| TASK BRIEF |
Please write out, exactly, every line of the listing from its first line through the one that includes "vals.zipIdx.map fun v =>".

○ ○ ○ ○

-- ==== Sys2Proof/Machine/Gather.lean ====
section
/-! DEFINITION. GATHER and AGGREGATE (R164–R168, R172–R176, R183, R223–R232, R241–R244) and the remote rows they ask for (R230, R231,
R422–R424). -/

namespace Sys2Proof.Machine

/-! ### Rows as the fold stage takes them -/

/-- An FP32 element with its poison mark (R33, R225). -/
abbrev Elem := BitVec 32 × Bool

/-- Elements of a row of a format, marked by the 64-byte beats that hold them and their block scale (R241). -/
def elemsOf (fmt n : Nat) (vals : List Val) (beat : Nat → Bool) : List Elem :=
  vals.zipIdx.map fun v =>
    (r32 v.1, beat (v.2 * elemBits fmt / 512) || isMx fmt && beat ((valueBytes fmt 0 n + v.2 / 32) / 64))

/-- A row that has been read: the entry's index, its destination, its elements, and the slice whose lane folds it (R223, R224). -/
structure ReadRow where
  idx   : Nat
  dst   : Nat
  elems : List Elem
  slice : Option Nat
  deriving DecidableEq, Repr, Inhabited

/-- What an engine reads (R194, R227): an entry's index, node or row of a tensor, destination and weight. Entries above 2^21 are
destinations' own rows. -/
structure ReadItem where
  idx    : Nat
  node   : Nat
  pos    : Nat
  dst    : Nat
  weight : Nat
  deriving DecidableEq, Repr, Inhabited

def ownIndex : Nat := 2 ^ 21

/-- Where a table row is read (R162, R166, R167, R177). -/
inductive RowSource where
  | own (key : Nat)
  | remote (owner : Coord)
  | default (key : Nat)
  | invalid (code : Nat)
  deriving DecidableEq, Repr

def State.sourceOf (s : State) (t : TableDesc) (b : Bool) (node : Nat) : RowSource :=
  let bad (code : Nat) : RowSource := if t.invalid = 0 then .invalid code else .default t.defaultKey
  match s.lookup t node with
  | .outOfRange => bad 0x080
  | .missing => bad 0x081
  | .row owner e off => if owner = s.coord then .own (s.rowKey t b node e off) else .remote owner

/-! ### Baskets read back (R193, R194) -/

/-- A word of the basket record. -/
def State.recordField (s : State) (m : MicroBatch) (lists : Nat) (lo : Nat) : Nat :=
  (s.operand lists).elim 0 fun x => field (s.placeNum (s.rowPlace (some m) 0 lists x 0) 64) lo 32

/-- Nodes of list `hop`. -/
def State.listNodes (s : State) (m : MicroBatch) (lists hop : Nat) : List Nat :=
  match s.operand lists with
  | none => []
  | some x =>
    let first := ((List.range hop).map fun k => s.recordField m lists (192 + 32 * k)).sum
    (List.range (s.recordField m lists (192 + 32 * hop))).map fun i =>
      field (s.placeNum ((s.rowPlace (some m) 0 lists x 0).plus (64 + 8 * (first + i))) 8) 0 40

/-- Entries of hop `h` of a trail, ascending. -/
def State.trailItems (s : State) (m : MicroBatch) (lists trail h : Nat) : List ReadItem :=
  match s.operand trail with
  | none => []
  | some x =>
    let first := ((List.range (h - 1)).map fun k => s.recordField m lists (352 + 32 * k)).sum
    (List.range (s.recordField m lists (352 + 32 * (h - 1)))).map fun i =>
      let v := s.placeNum ((s.rowPlace (some m) 0 trail x 0).plus (16 * (first + i))) 16
      ⟨first + i, field v 0 40, field v 40 20, field v 64 20, field v 84 16⟩

/-- The lists operand of the SAMPLE of a pass that writes a trail. -/
def JobSlot.listsOf (j : JobSlot) (eval : Bool) (trail : Nat) : Nat :=
  (j.samplerOf eval trail).elim noOperand fun x => match x.2.1.body with
    | .sample _ _ lists _ => lists
    | _ => noOperand

/-- Destinations' own rows of an AGGREGATE with self = 1 (R227). -/
def State.ownItems (s : State) (m : MicroBatch) (lists : Nat) (a : AggregateOp) : List ReadItem :=
  if !a.self then [] else
  let count := s.recordField m lists (192 + 32 * a.hop)
  (s.listNodes m lists (a.hop - 1)).zipIdx.map fun x => ⟨ownIndex + x.2, x.1, count + x.2, x.2, bf16One⟩

/-! ### Remote rows -/

/-- Requests for kind 2 and kind 4 rows meet an update of their table (R168): the table, or the target whose state it is. -/
def State.isUpdating (s : State) (id : Nat) : Bool :=
  s.tables.updating.contains id || s.slotCfg.ops.any fun o => match o.body with
    | .optimize p =>
      ((s.slotCfg.tableOf s.cfg.tables p.target).any fun t => s.tables.updating.contains t.id) &&
        [p.state1, p.state2].any fun i => (s.slotCfg.tableOf s.cfg.tables i).any fun t => t.id == id
    | _ => false

/-- The lowest free tag of a region: a region's tags are its number modulo 4. -/
def State.freeTag (s : State) (region : Nat) : Option Nat :=
  ((List.range 262144).find? fun k => !s.gather.requests.any fun q => q.tag.toNat == 4 * k + region).map fun k => 4 * k + region

/-- The update of a table has begun in the step (R168, R244): its OPTIMIZE, or that of the target whose state it is, runs or is done. -/
def State.updateBegun (s : State) (id : Nat) : Bool :=
  s.isUpdating id || s.slotCfg.ops.zipIdx.any fun o => match o.1.body with
    | .optimize p => s.wholeDone o.2 o.1 && s.opOccurs o.1 &&
        [p.target, p.state1, p.state2].any fun i => (s.slotCfg.tableOf s.cfg.tables i).any fun t => t.id == id
    | _ => false

/-- A lookup of a work item in its region's Cooler (R174), after an uncorrectable error where the read meets one (R175): the slot that holds
the row, and the block's estimate. -/
def State.lookCooler (s : State) (region : Nat) (t : TableDesc) (v : Bool) (node : Nat) (bad : Bool) : Option Nat × Nat × State :=
  let s := if bad then s.onCooler region fun c => c.spoil t v node else s
  let c := s.cooler region
  (c.slotOf t v node, c.estimateOf region t v node, s.onCooler region fun c => c.look region t v node)

/-- A ROW_REQ entry (R422). -/
def rowEntry (q : RowRequest) (version : Bool) (step : Nat) : Nat :=
  pack [(q.node, 40), (q.table, 8), (bit version, 1), (0, 3), (q.tag.toNat, 20), (step, 48), (0, 8)]

/-- Pieces of a list, `n` at a time. -/
def chunksOf (n : Nat) : Nat → List α → List (List α)
  | 0, _ => []
  | fuel + 1, l => if l.isEmpty then [] else l.take n :: chunksOf n fuel (l.drop n)

/-- Send requests, three to a packet, owner by owner (R414, R422). -/
def State.sendRequests (s : State) (qs : List RowRequest) (version : Bool) (step : Nat) : State :=
  ((qs.map (·.owner)).eraseDups).foldl (fun s owner =>
    (chunksOf 3 qs.length (qs.filter fun q => q.owner == owner)).foldl (fun s p =>
      s.sendTo owner 0x01 0 s.tables.generation.toNat (p.length - 1) (pack ((0, 64) :: p.map fun q => (rowEntry q version step, 128))) []) s) s

/-- A remote row from the region's Cooler (R174), or a request for it while a tag is free (R422). -/
def State.askRow (s : State) (c : CtxId) (mb : Nat) (t : TableDesc) (b : Bool) (owner : Coord) (i : ReadItem) (bad : Bool) : State × List RowRequest :=
  let region := c.region.val
  match s.freeTag region with
  | none => (s, [])
  | some tag =>
    let l := if t.cooler = 2 then s.lookCooler region t b i.node bad else (none, 0, s)
    match l.1 with
    | some k =>
      let bytes := l.2.2.bytesAt (coolerKey region k t i.node) t.rowBytes
      (l.2.2.onGather fun g => { g with
        rows := g.rows ++ [⟨c, i.idx, bytes, 0, true⟩]
        regions := modifyAt g.regions region fun r => { r with coolerRows := r.coolerRows + 1 } }, [])
    | none =>
      let q : RowRequest :=
        ⟨BitVec.ofNat 20 tag, i.idx, c.region, s.engineTag (gatherEngineKey region), c, mb, i.node, t.id, owner, s.dialTime, l.2.1⟩
      (l.2.2.onGather fun g => { g with requests := g.requests ++ [q] }, [q])

/-- Ask for the remote rows an item has not got. -/
def State.askRows (s : State) (c : CtxId) (m : MicroBatch) (t : TableDesc) (b : Bool) (items : List ReadItem) (bad : List Nat) : State :=
  let r := items.foldl (fun (a : State × List RowRequest) i =>
    if a.1.gather.rows.any fun x => x.ctx == c && x.item == i.idx then a else
    match a.1.sourceOf t b i.node with
    | .remote owner => let x := a.1.askRow c m.mb t b owner i (bad.contains i.idx); (x.1, a.2 ++ x.2)
    | _ => a) (s, [])
  r.1.sendRequests r.2 b m.step

/-! ### Reading rows -/

/-- A row of a table read here or held from its owner (R223), with what the read counts. -/
def State.readTableRow (s : State) (c : CtxId) (t : TableDesc) (b : Bool) (i : ReadItem) (bad : Bool) : State × ReadRow :=
  let region := c.region.val
  let n := t.cols + 1
  let row (s : State) (k : Nat) (clean : Bool) : List Elem :=
    elemsOf t.format n (t.values (s.numAt k t.rowBytes)) fun j => !clean && s.lineBad c (k + 64 * j)
  let lane (k : Nat) : Option Nat := if k / 2 ^ 48 = 0 then some (field k 13 4) else none
  let read (s : State) (k : Nat) : State × ReadRow := (s.noteReads k t.rowBytes (s.nameOf c), ⟨i.idx, i.dst, row s k false, lane k⟩)
  match s.sourceOf t b i.node with
  | .default k => read (s.countDefault t.id) k
  | .own k =>
    let s := s.countServed t i.node
    if t.cooler = 0 then read s k else
    let l := s.lookCooler region t b i.node bad
    match l.1 with
    | some _ =>
      (l.2.2.onGather fun g => { g with regions := modifyAt g.regions region fun r => { r with coolerRows := r.coolerRows + 1 } },
        ⟨i.idx, i.dst, row l.2.2 k true, none⟩)
    | none => read (l.2.2.fillCooler region t b i.node l.2.1 (s.bytesAt k t.rowBytes)
        ((linesOf k t.rowBytes).any (s.lineBad c))) k
  | _ =>
    match s.gather.rows.find? fun x => x.ctx == c && x.item == i.idx with
    | none => (s, ⟨i.idx, i.dst, [], none⟩)
    | some h =>
      (s.onGather fun g => { g with regions := modifyAt g.regions region fun r =>
          { r with remoteRows := if h.cached then r.remoteRows else r.remoteRows + 1 } },
        ⟨i.idx, i.dst, elemsOf t.format n (t.values (ofLe h.bytes)) h.poison.testBit, none⟩)

def State.readTableRows (s : State) (c : CtxId) (t : TableDesc) (b : Bool) (items : List ReadItem) (bad : List Nat) : State × List ReadRow :=
  items.foldl (fun (a : State × List ReadRow) i => let r := a.1.readTableRow c t b i (bad.contains i.idx); (r.1, a.2 ++ [r.2])) (s, [])

/-- A line of a place reached a work item poisoned by a fabric word (R31). -/
def State.placeBad (s : State) (c : CtxId) : Place → Bool
  | .own k => s.gather.badLines.contains (c, lineKey k)
  | .remote _ => false

/-- A row of a kind 3 source, folded by the fold stage: `rows` are the operand's, marked by beat where they stand in a copy. -/
def State.readTensorRow (s : State) (c : CtxId) (m : MicroBatch) (i : Nat) (x : Operand) (rows : List KeptRow) (e : ReadItem) : State × ReadRow :=
  let place := s.rowPlace (some m) 0 i x e.pos
  let row := rows.getD e.pos ⟨[], [], false⟩
  let s' := match place with
    | .own k => s.noteReads k x.rowBytes (s.nameOf c)
    | .remote _ => s
  (s', ⟨e.idx, e.dst, elemsOf x.format x.n row.vals fun j => row.poison && s.placePoisoned (place.plus (64 * j)) 1 || s.placeBad c (place.plus (64 * j)), none⟩)

/-! ### Folds (R225–R232) -/

/-- An aggregate: its elements and, for max and min, the trail index of each winner. -/
structure Aggregate where
  elems : List Elem
  wins  : List (BitVec 32)
  deriving DecidableEq, Repr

○ ○ ○ ○

| TASK RESULT |
-- ==== Sys2Proof/Machine/Gather.lean ====
section
/-! DEFINITION. GATHER and AGGREGATE (R164–R168, R172–R176, R183, R223–R232, R241–R244) and the remote rows they ask for (R230, R231,
R422–R424). -/

namespace Sys2Proof.Machine

/-! ### Rows as the fold stage takes them -/

/-- An FP32 element with its poison mark (R33, R225). -/
abbrev Elem := BitVec 32 × Bool

/-- Elements of a row of a format, marked by the 64-byte beats that hold them and their block scale (R241). -/
def elemsOf (fmt n : Nat) (vals : List Val) (beat : Nat → Bool) : List Elem :=
  vals.zipIdx.map fun v =>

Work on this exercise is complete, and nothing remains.